[Stored items]
▬▬▬

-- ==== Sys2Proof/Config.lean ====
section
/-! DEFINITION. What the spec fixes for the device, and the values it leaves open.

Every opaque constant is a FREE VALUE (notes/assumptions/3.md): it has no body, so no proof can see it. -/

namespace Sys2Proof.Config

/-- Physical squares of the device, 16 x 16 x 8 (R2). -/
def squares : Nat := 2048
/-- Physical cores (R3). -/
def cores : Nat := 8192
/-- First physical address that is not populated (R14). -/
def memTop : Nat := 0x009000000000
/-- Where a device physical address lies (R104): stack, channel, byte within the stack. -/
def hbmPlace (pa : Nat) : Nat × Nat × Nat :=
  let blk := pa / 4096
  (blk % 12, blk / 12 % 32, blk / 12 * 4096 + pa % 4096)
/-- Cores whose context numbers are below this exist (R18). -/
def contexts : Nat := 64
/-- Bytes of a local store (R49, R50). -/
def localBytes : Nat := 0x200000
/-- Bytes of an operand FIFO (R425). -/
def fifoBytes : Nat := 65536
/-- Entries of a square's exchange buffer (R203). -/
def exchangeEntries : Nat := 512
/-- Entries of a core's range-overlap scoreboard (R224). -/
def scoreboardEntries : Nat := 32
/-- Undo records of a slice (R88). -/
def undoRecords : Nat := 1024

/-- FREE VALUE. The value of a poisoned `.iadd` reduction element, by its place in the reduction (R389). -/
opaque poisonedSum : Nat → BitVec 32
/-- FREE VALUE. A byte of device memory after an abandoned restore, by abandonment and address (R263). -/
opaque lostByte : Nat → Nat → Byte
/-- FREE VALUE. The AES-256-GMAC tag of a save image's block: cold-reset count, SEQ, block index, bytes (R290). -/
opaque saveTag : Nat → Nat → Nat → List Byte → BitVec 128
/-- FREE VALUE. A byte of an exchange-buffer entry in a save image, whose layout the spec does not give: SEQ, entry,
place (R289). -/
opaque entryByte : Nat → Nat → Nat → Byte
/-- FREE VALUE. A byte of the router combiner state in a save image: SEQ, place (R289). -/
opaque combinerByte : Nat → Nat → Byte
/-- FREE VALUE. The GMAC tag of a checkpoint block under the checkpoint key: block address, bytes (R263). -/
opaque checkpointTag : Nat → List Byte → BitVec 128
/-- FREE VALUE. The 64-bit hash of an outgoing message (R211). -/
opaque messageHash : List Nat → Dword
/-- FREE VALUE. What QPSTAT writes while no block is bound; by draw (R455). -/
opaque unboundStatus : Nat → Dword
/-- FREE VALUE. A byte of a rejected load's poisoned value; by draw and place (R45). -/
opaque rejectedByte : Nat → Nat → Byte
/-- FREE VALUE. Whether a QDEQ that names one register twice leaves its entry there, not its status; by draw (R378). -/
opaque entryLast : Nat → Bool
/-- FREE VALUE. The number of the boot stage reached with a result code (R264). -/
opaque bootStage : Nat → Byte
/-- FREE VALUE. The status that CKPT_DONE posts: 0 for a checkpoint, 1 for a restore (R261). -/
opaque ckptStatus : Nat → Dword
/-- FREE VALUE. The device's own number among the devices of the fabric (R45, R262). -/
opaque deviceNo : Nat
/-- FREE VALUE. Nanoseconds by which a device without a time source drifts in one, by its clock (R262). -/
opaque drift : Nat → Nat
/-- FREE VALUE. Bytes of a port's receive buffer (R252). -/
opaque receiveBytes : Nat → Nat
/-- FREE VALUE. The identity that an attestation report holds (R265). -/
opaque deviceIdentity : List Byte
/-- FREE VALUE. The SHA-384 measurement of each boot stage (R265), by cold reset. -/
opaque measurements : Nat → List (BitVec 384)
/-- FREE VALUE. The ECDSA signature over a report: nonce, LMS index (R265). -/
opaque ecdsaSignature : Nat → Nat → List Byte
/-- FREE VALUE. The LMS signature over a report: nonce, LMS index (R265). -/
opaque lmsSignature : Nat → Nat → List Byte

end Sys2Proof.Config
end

▬▬▬

In how many lines of the records does the word "cold" appear? Give the number alone.

2